(Dataset excerpts)

/-- The tick of the poll itself: the byte it takes, if any, and the seven of the capture it may open
(40_command_decoder.md R111, R115). -/
theorem step_poll_awaited (he : s.Enabled) (hm : s.mstate = .poll) (hc : s.cmdPend = false) (hq : s.queryPend = false)
    (hs : step s = .next u) :
    s.received.toList.length + u.awaited =
      if s.input.rxValid = false then 0 else if s.input.rxData = 0x07 then 8 else 1 := by
  obtain ⟨_, hnone, hstart, hdrop⟩ := pollReadsAtMostOneByte s he hm
  by_cases hv : s.input.rxValid = false
  · obtain ⟨hrecv, hstep⟩ := hnone hc hq hv
    cases hstep.symm.trans hs
    rw [hrecv, if_pos hv]
    rfl
  · have hv' : s.input.rxValid = true := Bool.not_eq_false _ ▸ hv
    rw [if_neg hv]
    by_cases hd : s.input.rxData = 0x07
    · obtain ⟨hrecv, hstep⟩ := hstart hc hq hv' hd
      cases hstep.symm.trans hs
      rw [hrecv, if_pos hd]
      rfl
    · obtain ⟨hrecv, hstep⟩ := hdrop hc hq hv' hd
      cases hstep.symm.trans hs
      rw [hrecv, if_neg hd]
      rfl

end Cycle

/-- Settles O23: the poll's own byte, and then the bytes that an open capture awaits. -/
theorem cycleTakesNoneOneOrEightBytes : Obligations.CycleTakesNoneOneOrEightBytes := by
  intro s t k he hm hc hq hn hk h ht hmid
  obtain ⟨k, rfl⟩ := Nat.exists_eq_add_one.2 hk
  obtain ⟨u, hs, hu⟩ := step_of_ticks_succ h
  have hp : u.NoPollBefore k := fun j hj v hv =>
    hmid (j + 1) (Nat.succ_lt_succ hj) j.succ_pos v ((ticks_succ hs).trans hv)
  have hrest : (receivedBytes k u).length = u.awaited :=
    length_receivedBytes_to_poll (State.NoReset.tail hn hs) hp hu ht
  rw [receivedBytes_succ hs, List.length_append, hrest]
  exact step_poll_awaited ⟨hn 0 k.succ_pos, he⟩ hm hc hq hs

end Sys2Proof.Machine

/-! The commands of the pulse generator at single ticks and from their execution on: the operands `M_EXEC` latches, a burst that
is not allowed to start, and the answer to a command, whatever its status (41_pulse_generator.md R131, R136, R142, R144,
43_response_encoder.md R182). -/

namespace Sys2Proof.Machine

/-! ### `M_EXEC` -/

/-- Settles O6: a command is latched as it stands, and a move's count is its own. -/
theorem moveLatchesItsOperands : Obligations.MoveLatchesItsOperands :=
  fun _ _ _ _ _ => rfl

/-- Settles O7: the count that goes with `g = 1` is the largest one, and the operand is dropped. -/
theorem gotolimAsksForTheLargestCount : Obligations.GotolimAsksForTheLargestCount :=
  fun _ _ _ _ _ => rfl

/-- The axis code `11`, and it alone, is the reserved one (30_encoding.md R98). -/
theorem ctrlAxis_eq_reserved_iff {ctrl : Byte} : ctrlAxis ctrl = .reserved ↔ ctrl.extractLsb' 6 2 = 3 := by
  have hcode (b : BitVec 2) : Axis.ofBits b = .reserved ↔ b = 3 := by revert b; decide
  exact hcode _
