-- ==== Sys2Proof/Decode.lean ====
section
/-! DEFINITION. The decoder of spec/30_encoding.md rule R69, total on every 16-bit word and refusing by name, and the
encoder written from the same opcode map (R62). -/

namespace Sys2Proof

/-- The opcode field `w[15:8]` (R60). -/
def opField (w : Word) : Byte := w.extractLsb' 8 8

/-- The operand field `w[7:0]` (R60). -/
def argField (w : Word) : Byte := w.extractLsb' 0 8

/-- The complete opcode map (R62). -/
def opcodeMap : List OpcodeRow :=
  [ ⟨0x10#8, .none, fun _ => .driveLowScl⟩,
    ⟨0x11#8, .none, fun _ => .releaseScl⟩,
    ⟨0x12#8, .none, fun _ => .driveLowSda⟩,
    ⟨0x13#8, .none, fun _ => .releaseSda⟩,
    ⟨0x14#8, .none, fun _ => .senseSda⟩,
    ⟨0x20#8, .none, fun _ => .waitQ⟩,
    ⟨0x21#8, .count, fun arg => .waitMs (Machine.argCount arg)⟩,
    ⟨0x22#8, .count, fun arg => .waitS (Machine.argCount arg)⟩,
    ⟨0x30#8, .none, fun _ => .idle⟩,
    ⟨0x31#8, .none, fun _ => .start⟩,
    ⟨0x32#8, .bit, fun arg => .writeBit (Machine.argBit arg)⟩,
    ⟨0x33#8, .byte, fun arg => .writeByte (Machine.argByte arg)⟩,
    ⟨0x34#8, .none, fun _ => .stop⟩ ]

/-- The row of an opcode, if the map has one. -/
def opcodeRow (op : Byte) : Option OpcodeRow := opcodeMap.find? fun r => r.op == op

/-- The decoder (R69): the opcode is looked at before the operand (R125). -/
def decode (w : Word) : Except WordRefusal Instr :=
  match opcodeRow (opField w) with
  | none => .error .reservedOpcode
  | some row =>
    match Machine.argRefusal row.form (argField w) with
    | some why => .error why
    | none => .ok (row.command (argField w))

/-- The opcode of a command (R62). -/
def Instr.op : Instr → Byte
  | .driveLowScl => 0x10#8
  | .releaseScl => 0x11#8
  | .driveLowSda => 0x12#8
  | .releaseSda => 0x13#8
  | .senseSda => 0x14#8
  | .waitQ => 0x20#8
  | .waitMs _ => 0x21#8
  | .waitS _ => 0x22#8
  | .idle => 0x30#8
  | .start => 0x31#8
  | .writeBit _ => 0x32#8
  | .writeByte _ => 0x33#8
  | .stop => 0x34#8

/-- The operand form of a command (R62). -/
def Instr.form : Instr → ArgForm
  | .driveLowScl => .none
  | .releaseScl => .none
  | .driveLowSda => .none
  | .releaseSda => .none
  | .senseSda => .none
  | .waitQ => .none
  | .waitMs _ => .count
  | .waitS _ => .count
  | .idle => .none
  | .start => .none
  | .writeBit _ => .bit
  | .writeByte _ => .byte
  | .stop => .none

/-- The operand byte of a command (R61). -/
def Instr.arg : Instr → Byte
  | .driveLowScl => 0x00#8
  | .releaseScl => 0x00#8
  | .driveLowSda => 0x00#8
  | .releaseSda => 0x00#8
  | .senseSda => 0x00#8
  | .waitQ => 0x00#8
  | .waitMs n => BitVec.ofNat 8 n
  | .waitS n => BitVec.ofNat 8 n
  | .idle => 0x00#8
  | .start => 0x00#8
  | .writeBit b => if b then 0x01#8 else 0x00#8
  | .writeByte v => v
  | .stop => 0x00#8

/-- The command word `{OP, ARG}` of a command (R60). -/
def encode (i : Instr) : Word := i.op ++ i.arg

/-- The word an opcode matches once its operand bits are masked off, `{OP, 0x00}` (R63). -/
def Instr.matchWord (i : Instr) : Word := i.op ++ 0x00#8

/-- What the decoder reads from an instruction of `nbits` bits numbered as spec/opcode_table.json numbers them. Every
command is one 16-bit word (R68), so a longer one is no command; bits above `nbits` are 0. -/
def decodeTableWord (nbits w : Nat) : Option Instr :=
  if nbits ≤ 16 then (decode (BitVec.ofNat 16 (w % 2 ^ nbits))).toOption else none

end Sys2Proof
end

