-- ==== Sys2Proof/Certificates/Slice0/Obligations.lean ====
section
/-! DEFINITION. The statements for the provers, each from the numbered rules of spec/. -/

open Sys2Proof Sys2Proof.Machine Sys2Proof.Safety

/-! ### Encoding -/

/-- R71, the decode worked example, and one written-out word of each sub-block. -/
def Obligations.WorkedExampleWordsDecode : Prop :=
  opField 0x33AF#16 = 0x33#8 ∧ argField 0x33AF#16 = 0xAF#8 ∧ decode 0x33AF#16 = .ok (.writeByte 0xAF#8) ∧
  opField 0x3202#16 = 0x32#8 ∧ (argField 0x3202#16).extractLsb' 1 7 = 0b0000001#7 ∧
  decode 0x3202#16 = .error .bitArgRange ∧
  decode 0x1400#16 = .ok .senseSda ∧ decode 0x2114#16 = .ok (.waitMs 20)

/-- R69, every opcode: what the decoder answers for each `ARG`, the opcode looked at first. -/
def Obligations.DecoderOfEveryOpcode : Prop :=
  ∀ arg : Byte,
    let noArg (i : Instr) : Except WordRefusal Instr := if arg = 0x00#8 then .ok i else .error .nonzeroArg
    decode (0x10#8 ++ arg) = noArg .driveLowScl ∧ decode (0x11#8 ++ arg) = noArg .releaseScl ∧
    decode (0x12#8 ++ arg) = noArg .driveLowSda ∧ decode (0x13#8 ++ arg) = noArg .releaseSda ∧
    decode (0x14#8 ++ arg) = noArg .senseSda ∧ decode (0x20#8 ++ arg) = noArg .waitQ ∧
    decode (0x21#8 ++ arg) = .ok (.waitMs arg.toNat) ∧ decode (0x22#8 ++ arg) = .ok (.waitS arg.toNat) ∧
    decode (0x30#8 ++ arg) = noArg .idle ∧ decode (0x31#8 ++ arg) = noArg .start ∧
    decode (0x32#8 ++ arg) =
      (if arg.extractLsb' 1 7 = 0#7 then .ok (.writeBit (arg.getLsbD 0)) else .error .bitArgRange) ∧
    decode (0x33#8 ++ arg) = .ok (.writeByte arg) ∧ decode (0x34#8 ++ arg) = noArg .stop ∧
    ∀ op : Byte,
      op ∉ [0x10#8, 0x11#8, 0x12#8, 0x13#8, 0x14#8, 0x20#8, 0x21#8, 0x22#8, 0x30#8, 0x31#8, 0x32#8, 0x33#8, 0x34#8] →
      decode (op ++ arg) = .error .reservedOpcode

/-- R66: the reserved encodings are refused, and 779 of the 65536 words are admitted, 64757 refused. -/
def Obligations.ReservedEncodingsRefused : Prop :=
  let refused (w : Word) : Prop := ∃ why, decode w = .error why
  (∀ w : Word, (opField w).toNat ≤ 0x0F ∨ (0x15 ≤ (opField w).toNat ∧ (opField w).toNat ≤ 0x1F) ∨
      (0x23 ≤ (opField w).toNat ∧ (opField w).toNat ≤ 0x2F) ∨ 0x35 ≤ (opField w).toNat → refused w) ∧
  (∀ (i : Instr) (arg : Byte), i.form = .none → arg ≠ 0x00#8 → refused (i.op ++ arg)) ∧
  (∀ arg : Byte, arg.extractLsb' 1 7 ≠ 0#7 → refused (0x32#8 ++ arg)) ∧
  [0x10, 0x11, 0x12, 0x13, 0x14, 0x20, 0x21, 0x22, 0x30, 0x31, 0x32, 0x33, 0x34].map admittedWords =
    [1, 1, 1, 1, 1, 1, 256, 256, 1, 1, 2, 256, 1] ∧
  admittedTotal = 779 ∧ 256 * 256 - admittedTotal = 64757

/-- R63: the words an opcode matches are those its match and mask give. -/
def Obligations.MatchAndMaskOfEachForm : Prop :=
  formMask .none = 0xFFFF#16 ∧ formMask .bit = 0xFFFE#16 ∧ formMask .byte = 0xFF00#16 ∧
  formMask .count = 0xFF00#16 ∧
  ∀ (j : Instr) (w : Word),
    (∃ i, decode w = .ok i ∧ i.op = j.op) ↔ w &&& formMask j.form = j.op ++ 0x00#8

/-- Decoding the word of a well-formed command gives it back, every operand at every value the encoding admits. -/
def Obligations.DecodeOfEncode : Prop :=
  ∀ i : Instr, i.wellFormed = true → decode (encode i) = .ok i

/-- A word the decoder accepts is the one word of the well-formed command it names: no command has a second spelling. -/
def Obligations.EncodeOfDecode : Prop :=
  ∀ (w : Word) (i : Instr), decode w = .ok i → encode i = w ∧ i.wellFormed = true

/-- A command written as a line of assembler text assembles to itself (R62, R64; the text of numbers and the treatment
of blanks are the model's, log entry 15). -/
def Obligations.AssemblerRoundTrip : Prop :=
  ∀ i : Instr, i.wellFormed = true → assembleLine (asmText i) = some [i]

/-! ### Reset and the step -/

/-- R31: the reset values. -/
def Obligations.ResetValues : Prop :=
  State.reset.drvScl = .unknown ∧ State.reset.drvSda = .unknown ∧ State.reset.res = .unknown ∧
  State.reset.log = [] ∧ State.reset.v1 = false ∧ State.reset.v2 = false ∧ State.reset.v3 = false ∧
  State.reset.v4 = false ∧ State.reset.bitsPending = 0 ∧ State.reset.settled = true ∧
  State.reset.refused = false ∧ State.reset.pc = 0

/-- A step runs the command the host's next word decodes to. -/
def Obligations.StepRunsDecodedCommand : Prop :=
  ∀ (s : State) (w : Word) (i : Instr), s.refused = false → s.cmds[s.pc]? = some w → decode w = .ok i →
    core.step s = exec i s

/-- A refused word sets `REFUSED`, changes nothing else, and leaves a run without a further step (R70). That the mark
is set by a step of its own is the model's choice (log entry 1). -/
def Obligations.RefusedWordOnlySetsItsMark : Prop :=
  ∀ (s : State) (w : Word) (why : WordRefusal), s.refused = false → s.cmds[s.pc]? = some w →
    decode w = .error why →
    step s = .next { s with refused := true } ∧
    step { s with refused := true } = .refused (.reservedWord why)

/-- A run with `REFUSED` set has no further step, and a run whose list is exhausted none either (R70, R145); the names
of the refusals are the model's (log entries 1 and 3). -/
def Obligations.EndedRunHasNoStep : Prop :=
  (∀ s : State, s.refused = true → ∃ r, step s = .refused r) ∧
  (∀ s : State, s.refused = false → s.cmds.length ≤ s.pc → step s = .refused .noCommand)

/-- No step ends in a fault (R120), and a step is refused only where the run has ended (R145). That a word the decoder
refuses takes a step before the run is refused is the model's choice (log entry 1), and so is that a step at the end of
the host's list is refused (log entry 3). -/
def Obligations.StepNeverFaults : Prop :=
  ∀ s : State, (∀ f, step s ≠ .fault f) ∧
    ((∃ r, step s = .refused r) ↔ (s.refused = true ∨ s.cmds.length ≤ s.pc))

◆ **YOUR INSTRUCTIONS**
The lines to extract from the data above begin with the line containing "rw [hrecv, if_pos hd]" and end with the line containing "6 2 = 3 := by". Extract them exactly, including both.

◆ **WRITTEN RESPONSE**
      rw [hrecv, if_pos hd]
      rfl
    · obtain ⟨hrecv, hstep⟩ := hdrop hc hq hv' hd
      cases hstep.symm.trans hs
      rw [hrecv, if_neg hd]
      rfl

end Cycle

/-- Settles O23: the poll's own byte, and then the bytes that an open capture awaits. -/
theorem cycleTakesNoneOneOrEightBytes : Obligations.CycleTakesNoneOneOrEightBytes := by
  intro s t k he hm hc hq hn hk h ht hmid
  obtain ⟨k, rfl⟩ := Nat.exists_eq_add_one.2 hk
  obtain ⟨u, hs, hu⟩ := step_of_ticks_succ h
  have hp : u.NoPollBefore k := fun j hj v hv =>
    hmid (j + 1) (Nat.succ_lt_succ hj) j.succ_pos v ((ticks_succ hs).trans hv)
  have hrest : (receivedBytes k u).length = u.awaited :=
    length_receivedBytes_to_poll (State.NoReset.tail hn hs) hp hu ht
  rw [receivedBytes_succ hs, List.length_append, hrest]
  exact step_poll_awaited ⟨hn 0 k.succ_pos, he⟩ hm hc hq hs

end Sys2Proof.Machine

/-! The commands of the pulse generator at single ticks and from their execution on: the operands `M_EXEC` latches, a burst that
is not allowed to start, and the answer to a command, whatever its status (41_pulse_generator.md R131, R136, R142, R144,
43_response_encoder.md R182). -/

namespace Sys2Proof.Machine

/-! ### `M_EXEC` -/

/-- Settles O6: a command is latched as it stands, and a move's count is its own. -/
theorem moveLatchesItsOperands : Obligations.MoveLatchesItsOperands :=
  fun _ _ _ _ _ => rfl

/-- Settles O7: the count that goes with `g = 1` is the largest one, and the operand is dropped. -/
theorem gotolimAsksForTheLargestCount : Obligations.GotolimAsksForTheLargestCount :=
  fun _ _ _ _ _ => rfl

/-- The axis code `11`, and it alone, is the reserved one (30_encoding.md R98). -/
theorem ctrlAxis_eq_reserved_iff {ctrl : Byte} : ctrlAxis ctrl = .reserved ↔ ctrl.extractLsb' 6 2 = 3 := by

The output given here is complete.